/-- The generator's register after the message is the division's after the message and 16 zeros. -/
theorem foldl_crcBit_afterZeros (bits : List Bool) (r : Half) :
    bits.foldl crcBit (afterZeros r) = (bits ++ List.replicate 16 false).foldl divisionStep r := by
  induction bits generalizing r with
  | nil => rfl
  | cons b bits ih =>
    rw [List.foldl_cons, crcBit_afterZeros, ih]
    rfl

theorem crc16_eq_polyRemainder (bytes : List Byte) : crc16 bytes = polyRemainder (dividendOf bytes) := by
  set bits := bytes.flatMap bitsOf ++ List.replicate 16 false with hbits
  have hlen : (bits.take 16).length = 16 := by simp [hbits]
  calc crc16 bytes = bits.foldl divisionStep divisionInit := by
        rw [crc16_eq_foldl_bits, ← afterZeros_divisionInit, foldl_crcBit_afterZeros]
    _ = (bits.take 16 ++ bits.drop 16).foldl divisionStep divisionInit := by rw [List.take_append_drop]
    _ = ((bits.take 16).map (!·) ++ bits.drop 16).foldl divisionStep 0#16 := by
        rw [List.foldl_append, List.foldl_append, foldl_divisionStep_map_not hlen]

/-- Settles O57: a division followed by 16 zeros, from the start that makes INIT's value of them. -/
theorem checksumIsPolynomialRemainder : Obligations.ChecksumIsPolynomialRemainder :=
  fun bytes => ⟨performAll_crcWrites bytes, crc16_eq_polyRemainder bytes⟩

end Sys2Proof.Machine
end

section
/-! The 24-byte frame: what its reader recovers, and its fields (42_crc_frame.md R300 to R304). -/

namespace Sys2Proof.Machine

/-- The two bytes of a 16-bit field make it up. -/
theorem append_leBytes16 (x : Half) : (x.extractLsb' 8 8 ++ x.extractLsb' 0 8 : BitVec 16) = x :=
  BitVec.extractLsb'_append_extractLsb' (w := 8) (len := 8)

/-- The four bytes of a 32-bit field make it up. -/
theorem append_leBytes32 (x : Word) :
    (x.extractLsb' 24 8 ++ x.extractLsb' 16 8 ++ x.extractLsb' 8 8 ++ x.extractLsb' 0 8 : BitVec 32) = x := by
  rw [BitVec.extractLsb'_append_extractLsb'_eq_extractLsb' (rfl : 24 = 16 + 8),
    BitVec.extractLsb'_append_extractLsb'_eq_extractLsb' (rfl : 16 = 8 + 8)]
  exact BitVec.extractLsb'_append_extractLsb' (w := 24) (len := 8)

theorem leBytes16_length (x : Half) : (leBytes16 x).length = 2 := rfl

theorem frameOf_length (payload : List Byte) : (frameOf payload).length = payload.length + 5 := by
  simp [frameOf, leBytes16_length]

/-- A frame's header and length byte come first, whatever the payload (R300). -/
theorem frameOf_eq_cons (payload : List Byte) :
    frameOf payload = 0x55#8 :: 0xAA#8 :: 0x13#8 :: (payload ++ leBytes16 (crc16 payload)) := rfl

/-- The reader splits what follows the header at the payload's length. -/
theorem readFrame_frameOf {payload : List Byte} (h : payload.length = 19) :
    readFrame (frameOf payload) = some (payload, crc16 payload) := by
  have htake : (payload ++ leBytes16 (crc16 payload)).take 19 = payload := List.take_left' h
  have hdrop : (payload ++ leBytes16 (crc16 payload)).drop 19 = leBytes16 (crc16 payload) :=
    List.drop_left' h
  have hlen : (payload ++ leBytes16 (crc16 payload)).length = Config.framePayloadLen + 2 := by
    rw [List.length_append, h, leBytes16_length]
    rfl
  rw [frameOf_eq_cons, readFrame, if_pos ⟨rfl, rfl, rfl, hlen⟩, Config.framePayloadLen, htake, hdrop,
    leBytes16]
  simp only [append_leBytes16]
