-- ==== Sys2Proof/Config.lean ====
section
/-! DEFINITION. The implementation parameters (R7, R42). Those the spec leaves OPEN or makes a parameter
are arguments of the functions that use them; their defaults and minimums stand here. -/

namespace Sys2Proof.Config

/-- `TXBUF_DEPTH`: the capacity of the transmit buffer (R7, R27). -/
def txbufDepth : Nat := 5

/-- `F_SCL_HZ` when the build does not say otherwise (R7; decision D7). -/
def fSclHzDefault : Nat := 100000

/-- The parameters of the block's delays (R7, R42; U10; decision D7), over a field `K` of numbers: the
reals, or the rationals where a value is to be evaluated. -/
structure Timing (K : Type) where
  /-- `CLK_HZ`, OPEN: a positive real. -/
  clkHz : K
  /-- `F_SCL_HZ`: a positive integer. -/
  fSclHz : Nat
  /-- `T_EN` in microseconds. -/
  tEnUs : K
  /-- `T_PREARM` in microseconds. -/
  tPrearmUs : K
  deriving DecidableEq, Repr

section Timing

variable {K : Type} [Field K]

/-- The least `T_EN`, 0.2 us, and its default (R149, U10). -/
def tEnMinUs : K := 1 / 5

/-- The least `T_PREARM`, 0.05 us, and its default (R149, U10). -/
def tPrearmMinUs : K := 1 / 20

/-- The defaults, for a clock of the frequency given: `CLK_HZ` has none (R7; decision D7). -/
def Timing.offered (clkHz : K) : Timing K where
  clkHz := clkHz
  fSclHz := fSclHzDefault
  tEnUs := tEnMinUs
  tPrearmUs := tPrearmMinUs

/-- `T_HALF` in microseconds, always from the formula (R7). -/
def Timing.tHalfUs (p : Timing K) : K := 500000 / p.fSclHz

/-- The values the parameters may take (R7, R89 item 5, U10): `F_SCL_HZ = 0` is not one. -/
structure Timing.Legal [LinearOrder K] (p : Timing K) : Prop where
  clk : 0 < p.clkHz
  bus : 0 < p.fSclHz
  en : tEnMinUs ≤ p.tEnUs
  prearm : tPrearmMinUs ≤ p.tPrearmUs

end Timing

/-- The host's waits (R7): lower bounds on the time the host lets pass. -/
inductive HostWait where
  | powerOn
  | initFirst
  | initStep
  | initFinal
  | move
  | clear
  deriving DecidableEq, Repr

/-- The least length of each host wait, in microseconds (R7, R184, R185, R186). -/
def HostWait.us : HostWait → Nat
  | .powerOn => 30000
  | .initFirst => 4100
  | .initStep => 2000
  | .initFinal => 10000
  | .move => 100
  | .clear => 1180

end Sys2Proof.Config
end

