-- ==== Sys2Proof/Machine/ConfigStatus.lean ====
section
/-! DEFINITION. The configuration and read-back commands (43_config_status.md). -/

namespace Sys2Proof.Machine

/-- `SETADDR a` (R170). -/
def execSetaddr (a : Addr7) (s : State) : Result :=
  checked (.setaddr a) s fun s => oneStep s (fun t => { t with addr := a }) (fun _ => 0)

/-- `SETBL b` (R171). -/
def execSetbl (b : Bool) (s : State) : Result :=
  checked (.setbl b) s fun s => oneStep s (fun t => { t with bl := b }) (fun _ => 0)

/-- `RDREG r` (R174): the register's value at that step in the response's `DATA`. -/
def execRdreg (r : BitVec 4) (s : State) : Result :=
  checked (.rdreg r) s fun s => oneStep s (fun t => t) (fun t => t.readReg r)

end Sys2Proof.Machine
end

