/-- Settles O16: `SETADDR` is its one step's effect, and the start condition of `SENDC` and `BLNOW` loads
the frame of `ADDR`. -/
theorem setaddrStoresTheAddress : Obligations.SetaddrStoresTheAddress := by
  unfold Obligations.SetaddrStoresTheAddress
  refine ⟨fun s a h0 => ?_, fun s a size kind v => ⟨rfl, rfl, rfl⟩, fun s size kind v hr => ⟨?_, ?_⟩,
    fun w hop h => ?_⟩
  · exact ⟨_, exec_of_oneStep rfl nofun rfl h0, ⟨rfl, rfl, rfl⟩, oneStep_effect (.setaddr a) s, rfl, rfl,
      rfl, fun _ => rfl, rfl, ⟨rfl, rfl, rfl⟩, ⟨rfl, rfl⟩, ⟨rfl, rfl, rfl⟩⟩
  · exact ticks_start_frameLoaded (s := entered (.sendc size kind v) s) rfl rfl rfl hr
  · exact ticks_start_frameLoaded (s := entered .blnow s) rfl rfl rfl hr
  · refine decode_eq_none_of_row (j := .setaddr 0) hop (.inl (Bool.and_eq_false_iff.mpr ?_))
    refine h.symm.imp beq_eq_false_iff_ne.mpr fun h7 => ?_
    simpa [immField] using h7

/-- Settles O17: `SETBL` is its one step's effect, which writes no byte of the buffer. -/
theorem setblStoresTheFlag : Obligations.SetblStoresTheFlag := by
  unfold Obligations.SetblStoresTheFlag
  refine ⟨fun s b h0 => ?_, fun w hop h => ?_⟩
  · exact ⟨_, exec_of_oneStep rfl nofun rfl h0, ⟨rfl, rfl, rfl⟩, oneStep_effect (.setbl b) s, rfl, rfl,
      rfl, fun _ => rfl, rfl, ⟨rfl, rfl, rfl⟩, ⟨rfl, rfl⟩, ⟨rfl, rfl, rfl⟩⟩
  · refine decode_eq_none_of_row (j := .setbl false) hop (.inl (Bool.and_eq_false_iff.mpr ?_))
    rw [immField_extractLsb' w (by decide)]
    exact h.symm.imp beq_eq_false_iff_ne.mpr beq_eq_false_iff_ne.mpr

end Sys2Proof.Machine

/-! PROOF. What the host's action does to the host at a step between commands, and the idle steps among them
(R20, R43; log entries 15, 24). -/

namespace Sys2Proof.Machine

variable {s t : State} {w : CmdWord} {a : HostAct} {q : List HostAct}

/-! ### The host after its action -/

theorem idleStep_host (h : idleStep s = .next t) : t.host = s.host :=
  clocked_host (fun h => by cases h; rfl) h

theorem issueWord_host (h : issueWord w s = .next t) : t.host = s.host := by
  unfold issueWord at h
  split at h
  · exact exec_host h
  · exact illegalCommand_host h

/-- Of the host, an action changes the session, by its own update (R184 to R191), and whether a response is
waited for (R189, R190). -/
theorem hostAct_host (h : hostAct a s = .next t) :
    t.host = { s.host with
      session := sessionAfter s.host.session [a], tracking := t.host.tracking } := by
  cases a with
  | issue w => rw [issueWord_host h]; rfl
  | track w => rw [issueWord_host h]; rfl
  | ifOk w =>
    rw [hostAct] at h
    split at h
    · rw [issueWord_host h]; rfl
    · rw [idleStep_host h]; rfl
  | wait d => rw [idleStep_host h]; rfl
  | width w => rw [idleStep_host h]; rfl
  | cursor x y => rw [idleStep_host h]; rfl
  | ready => rw [idleStep_host h]; rfl

/-- A step between commands makes the update of the action it takes off the queue and no other, whether or
not it samples `rst` 1, and changes `ok` only by the response it reads. -/
theorem step_of_queue_host (hop : s.curOp = none) (hq : s.host.queue = a :: q) (h : step s = .next t) :
    t.host.session = sessionAfter s.host.session [a] ∧ t.host.queue = q
      ∧ t.host.ok = s.hostReads.host.ok := by
  rw [step_of_queue hop hq] at h
  rw [hostAct_host h]
  exact ⟨congrArg (sessionAfter · [a]) (hostReads_session s), rfl, rfl⟩
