-- ==== Sys2Proof/WellFormed.lean ====
section
/-! DEFINITION. Which terms stand for an encoding the spec calls legal. -/

namespace Sys2Proof

/-- A well-formed instruction. The one operand value without a legal encoding is PL = 3 of DECODE_PLANE
(30_encoding.md R85, R86). -/
def WellFormed : Instr → Bool
  | .lit _ => true
  | .rep _ => true
  | .markK => true
  | .markE => true
  | .decodePlane pl => pl != 3#2
  | .decodeFrame => true
  | .grade => true
  | .sreset => true

/-- A packet that has an encoding (30_encoding.md R77, R89): a literal of 1 to 128 samples, a repeat of 3 to 130. -/
def Packet.wellFormed : Packet → Bool
  | .literal vs => 1 ≤ vs.length && vs.length ≤ 128
  | .repeatRun c _ => 3 ≤ c && c ≤ 130

end Sys2Proof
end

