-- ==== Sys2Proof/Machine/Commands.lean ====
section
/-! DEFINITION. The system command SRESET (42_commands.md R174). -/

namespace Sys2Proof.Machine

/-- The effect of SRESET: every register, flag, internal register and IFIFO takes its reset value, and FB is left
unchanged (42_commands.md R174; 70_reset_and_hazards.md R231). The parameters and the model's own fields stay
(log 13). -/
def State.softReset (s : State) : State :=
  { State.resetWith s.params with fb := s.fb, sched := s.sched, response := s.response, draws := s.draws }

/-- SRESET, in any STATE (42_commands.md R174). -/
def execSreset (s : State) : Host.Outcome State Fault Refusal := .next s.softReset

end Sys2Proof.Machine
end

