/-- R85, R86: over all 2^32 command words, the legal ones are the six of the table, each with its instruction. -/
def Obligations.LegalCommandWords : Prop :=
  ∀ (w : Word) (i : Instr),
    decode (.commandWord w) = .ok i ↔
      (w, i) ∈ [(0x00000001#32, Instr.decodePlane 0#2), (0x00000011#32, .decodePlane 1#2),
        (0x00000021#32, .decodePlane 2#2), (0x00000002#32, .decodeFrame), (0x00000003#32, .grade),
        (0x0000000F#32, .sreset)]

/-- Words written out from the encodings of 30_encoding.md R75, R82 and R85 decode to the instructions they stand for. -/
def Obligations.SpecWordsDecode : Prop :=
  decode (.lengthByte 0b00000000#8) = .ok (.lit 0#7) ∧ decode (.lengthByte 0b01111111#8) = .ok (.lit 127#7) ∧
  decode (.lengthByte 0b11111111#8) = .ok (.rep 127#7) ∧ decode (.lengthByte 0b10000000#8) = .ok (.rep 0#7) ∧
  decode (.markerByte 0b01001011#8) = .ok .markK ∧ decode (.markerByte 0b01000101#8) = .ok .markE ∧
  decode (.commandWord 0x00000011#32) = .ok (.decodePlane 1#2) ∧
  decode (.commandWord 0x0000000F#32) = .ok .sreset

/-- 30_encoding.md R90: RUN and LITS expand to packets that have encodings and that declare exactly the samples named;
SETPARAMS is the word (s << 16) | (c << 8) | b. -/
def Obligations.ExpansionsAreConforming : Prop :=
  (∀ (v : Byte) (c : Nat),
    (∀ p ∈ runPackets v c, p.wellFormed = true) ∧ planeSamples (runPackets v c) = List.replicate c v) ∧
  (∀ vs : List Byte, (∀ p ∈ litsPackets vs, p.wellFormed = true) ∧ planeSamples (litsPackets vs) = vs) ∧
  (∀ b c s : Byte, setParamsWord b c s =
    (s.setWidth 32 <<< 16) ||| (c.setWidth 32 <<< 8) ||| b.setWidth 32)

/-- The functional form decodes every conforming encoding, under either policy, and consumes exactly its bytes
(40_plane_decoder.md R116, R118). -/
def Obligations.ConformingPlaneDecodes : Prop :=
  ∀ (policy : OvershootPolicy) (ps : List Packet) (rest : List Byte), (∀ p ∈ ps, p.wellFormed = true) →
    decodePlane policy (planeSamples ps).length (planeBytes ps ++ rest) = .ok (planeSamples ps) rest

/-! ### The step -/

/-- A step runs the decoded instruction: a host write to CMD runs the command word's instruction, and a block turn in
MARKER or HDR runs the instruction of the byte it takes from IFIFO (40_plane_decoder.md R102, R103, R106;
42_commands.md R170). Around it, the turn leaves the schedule, the port answers Ok, and InRead counts the byte. -/
def Obligations.StepRunsDecodedInstruction : Prop :=
  ∀ (s u : State) (i : Instr),
    (∀ w, s.HostWrites 0x00#32 w u → decode (.commandWord w) = .ok i → step s = exec i u) ∧
    (∀ b q, s.BlockTurn u → u.seq = .marker → u.ififo = b :: q → decode (.markerByte b) = .ok i →
      step s = exec i { u with ififo := q, inCount := u.inCount + 1 }) ∧
    (∀ b q, s.BlockTurn u → u.seq = .hdr → u.ififo = b :: q → decode (.lengthByte b) = .ok i →
      step s = exec i { u with ififo := q, inCount := u.inCount + 1 })

/-- No block step is enabled in IDLE, in ERROR or while an InRead holds: the block's turn then keeps all state
(00_scope.md R13, R16; 60_exceptions.md R214). That the turn passes and the machine goes on waiting is the model's form
(log 2). -/
def Obligations.WaitingKeepsAllState : Prop :=
  ∀ s u : State, s.BlockTurn u →
    u.seq = .idle ∨ u.seq = .error ∨
      (u.seq ∈ [Seq.marker, .hdr, .lit, .repv] ∧ u.ififo = [] ∧ u.eos = false) →
    step s = .next u

/-! ### Commands -/

/-- DECODE_PLANE from IDLE with legal dimensions starts the decode of plane PL (40_plane_decoder.md R100;
42_commands.md R172). -/
def Obligations.DecodePlaneStarts : Prop :=
  ∀ (s : State) (pl : BitVec 2) (c : Plane), (pl, c) ∈ [(0#2, Plane.red), (1#2, .green), (2#2, .blue)] →
    s.seq = .idle → s.width ≠ 0 → s.height ≠ 0 → s.width.toNat * s.height.toNat ≤ s.params.maxPixels →
    exec (.decodePlane pl) s = .next
      { s with done := false, endFlag := false, mode := .plane, curPlane := c, cnt := 0, runLeft := 0, seq := .hdr }

/-- DECODE_FRAME from IDLE with legal dimensions waits for a marker (40_plane_decoder.md R101; 42_commands.md R172). -/
def Obligations.DecodeFrameStarts : Prop :=
  ∀ s : State,
    s.seq = .idle → s.width ≠ 0 → s.height ≠ 0 → s.width.toNat * s.height.toNat ≤ s.params.maxPixels →
    exec .decodeFrame s = .next
      { s with done := false, endFlag := false, mode := .frame, curPlane := .red, cnt := 0, runLeft := 0,
               seq := .marker }

/-- GRADE from IDLE with legal dimensions starts at pixel 0 (41_color_grader.md R148; 42_commands.md R172). -/
def Obligations.GradeStarts : Prop :=
  ∀ s : State,
    s.seq = .idle → s.width ≠ 0 → s.height ≠ 0 → s.width.toNat * s.height.toNat ≤ s.params.maxPixels →
    exec .grade s = .next { s with done := false, endFlag := false, cnt := 0, seq := .grade }

/-- R171: a command word other than SRESET written while STATE is not IDLE sets CMD_REJ and changes nothing else,
whether or not it is legal. -/
def Obligations.CommandRejectedUnlessIdle : Prop :=
  ∀ (s u : State) (w : Word), s.HostWrites 0x00#32 w u → w ≠ 0x0000000F#32 → u.seq ≠ .idle →
    step s = .next { u with cmdRej := true }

About this exercise:
Using the data above, reproduce exactly the lines between those holding "positive integer. -/" and "0.05 us, and its default (R149, U10). -/", inclusive, and no others.

Answer for the task:
  /-- `F_SCL_HZ`: a positive integer. -/
  fSclHz : Nat
  /-- `T_EN` in microseconds. -/
  tEnUs : K
  /-- `T_PREARM` in microseconds. -/
  tPrearmUs : K
  deriving DecidableEq, Repr

section Timing

variable {K : Type} [Field K]

/-- The least `T_EN`, 0.2 us, and its default (R149, U10). -/
def tEnMinUs : K := 1 / 5

/-- The least `T_PREARM`, 0.05 us, and its default (R149, U10). -/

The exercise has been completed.